[Saved data entries]
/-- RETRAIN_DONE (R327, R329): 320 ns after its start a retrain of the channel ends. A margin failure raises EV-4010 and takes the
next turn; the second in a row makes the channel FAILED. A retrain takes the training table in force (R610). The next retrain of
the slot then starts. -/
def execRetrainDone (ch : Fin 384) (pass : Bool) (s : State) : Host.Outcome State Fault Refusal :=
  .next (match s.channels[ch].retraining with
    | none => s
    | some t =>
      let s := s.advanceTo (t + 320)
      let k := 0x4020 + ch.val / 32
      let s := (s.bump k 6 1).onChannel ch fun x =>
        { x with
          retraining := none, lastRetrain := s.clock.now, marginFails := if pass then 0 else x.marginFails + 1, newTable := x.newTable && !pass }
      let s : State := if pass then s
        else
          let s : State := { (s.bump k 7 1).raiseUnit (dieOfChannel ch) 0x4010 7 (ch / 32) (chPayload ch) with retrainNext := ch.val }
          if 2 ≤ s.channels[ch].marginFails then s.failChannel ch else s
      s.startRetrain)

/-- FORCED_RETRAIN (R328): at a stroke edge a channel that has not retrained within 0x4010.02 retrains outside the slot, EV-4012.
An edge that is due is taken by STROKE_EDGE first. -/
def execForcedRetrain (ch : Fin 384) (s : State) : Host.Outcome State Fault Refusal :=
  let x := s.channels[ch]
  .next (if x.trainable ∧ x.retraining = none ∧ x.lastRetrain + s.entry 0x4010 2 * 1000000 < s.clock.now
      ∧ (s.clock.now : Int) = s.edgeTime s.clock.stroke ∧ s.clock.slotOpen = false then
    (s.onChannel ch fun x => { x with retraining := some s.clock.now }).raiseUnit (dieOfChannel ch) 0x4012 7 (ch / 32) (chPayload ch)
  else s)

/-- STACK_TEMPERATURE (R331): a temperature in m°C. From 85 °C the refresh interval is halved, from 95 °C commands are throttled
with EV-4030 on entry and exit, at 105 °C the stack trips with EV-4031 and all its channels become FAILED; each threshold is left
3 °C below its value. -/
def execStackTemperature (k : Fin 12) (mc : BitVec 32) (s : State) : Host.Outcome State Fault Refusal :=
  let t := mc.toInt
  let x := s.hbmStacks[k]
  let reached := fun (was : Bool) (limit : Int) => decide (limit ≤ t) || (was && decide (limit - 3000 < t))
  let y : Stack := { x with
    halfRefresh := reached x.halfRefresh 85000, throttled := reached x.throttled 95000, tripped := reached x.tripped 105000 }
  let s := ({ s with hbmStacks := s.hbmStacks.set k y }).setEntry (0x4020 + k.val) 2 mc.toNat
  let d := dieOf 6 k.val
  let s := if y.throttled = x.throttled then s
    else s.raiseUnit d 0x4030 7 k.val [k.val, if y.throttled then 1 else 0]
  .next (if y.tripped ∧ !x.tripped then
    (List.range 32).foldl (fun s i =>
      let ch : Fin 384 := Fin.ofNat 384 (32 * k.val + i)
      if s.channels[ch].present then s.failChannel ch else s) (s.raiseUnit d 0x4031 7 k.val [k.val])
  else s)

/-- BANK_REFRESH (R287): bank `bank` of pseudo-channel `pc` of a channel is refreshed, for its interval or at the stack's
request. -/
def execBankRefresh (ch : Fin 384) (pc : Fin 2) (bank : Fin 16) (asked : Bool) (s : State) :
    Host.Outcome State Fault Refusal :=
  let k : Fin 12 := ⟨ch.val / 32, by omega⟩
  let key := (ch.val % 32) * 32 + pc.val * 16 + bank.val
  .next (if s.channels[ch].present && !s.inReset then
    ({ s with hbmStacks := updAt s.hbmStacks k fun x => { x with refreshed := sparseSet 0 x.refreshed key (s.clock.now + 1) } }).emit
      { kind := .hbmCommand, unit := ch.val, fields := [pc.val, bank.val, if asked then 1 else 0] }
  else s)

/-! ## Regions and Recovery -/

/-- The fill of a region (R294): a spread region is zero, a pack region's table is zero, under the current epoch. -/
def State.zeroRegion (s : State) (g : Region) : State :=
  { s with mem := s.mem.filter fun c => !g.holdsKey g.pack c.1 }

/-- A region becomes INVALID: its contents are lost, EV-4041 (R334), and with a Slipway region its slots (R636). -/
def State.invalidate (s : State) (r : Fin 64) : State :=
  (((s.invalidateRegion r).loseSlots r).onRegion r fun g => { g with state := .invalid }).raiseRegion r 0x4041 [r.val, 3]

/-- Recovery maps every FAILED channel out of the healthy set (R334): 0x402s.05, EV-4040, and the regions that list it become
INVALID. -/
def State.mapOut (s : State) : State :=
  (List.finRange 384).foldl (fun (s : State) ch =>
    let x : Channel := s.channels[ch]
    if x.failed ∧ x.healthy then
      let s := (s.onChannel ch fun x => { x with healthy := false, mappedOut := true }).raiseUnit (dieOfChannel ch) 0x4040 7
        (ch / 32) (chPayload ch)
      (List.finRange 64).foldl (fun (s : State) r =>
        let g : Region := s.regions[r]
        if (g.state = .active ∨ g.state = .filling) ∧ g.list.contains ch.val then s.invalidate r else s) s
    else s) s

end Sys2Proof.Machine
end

Exercise -
All that is needed is the opening run of the data, given again exactly: please include every line from the first through the line with "retraining := none, lastRetrain", both ends kept.

Written solution -
/-- RETRAIN_DONE (R327, R329): 320 ns after its start a retrain of the channel ends. A margin failure raises EV-4010 and takes the
next turn; the second in a row makes the channel FAILED. A retrain takes the training table in force (R610). The next retrain of
the slot then starts. -/
def execRetrainDone (ch : Fin 384) (pass : Bool) (s : State) : Host.Outcome State Fault Refusal :=
  .next (match s.channels[ch].retraining with
    | none => s
    | some t =>
      let s := s.advanceTo (t + 320)
      let k := 0x4020 + ch.val / 32
      let s := (s.bump k 6 1).onChannel ch fun x =>
        { x with
          retraining := none, lastRetrain := s.clock.now, marginFails := if pass then 0 else x.marginFails + 1, newTable := x.newTable && !pass }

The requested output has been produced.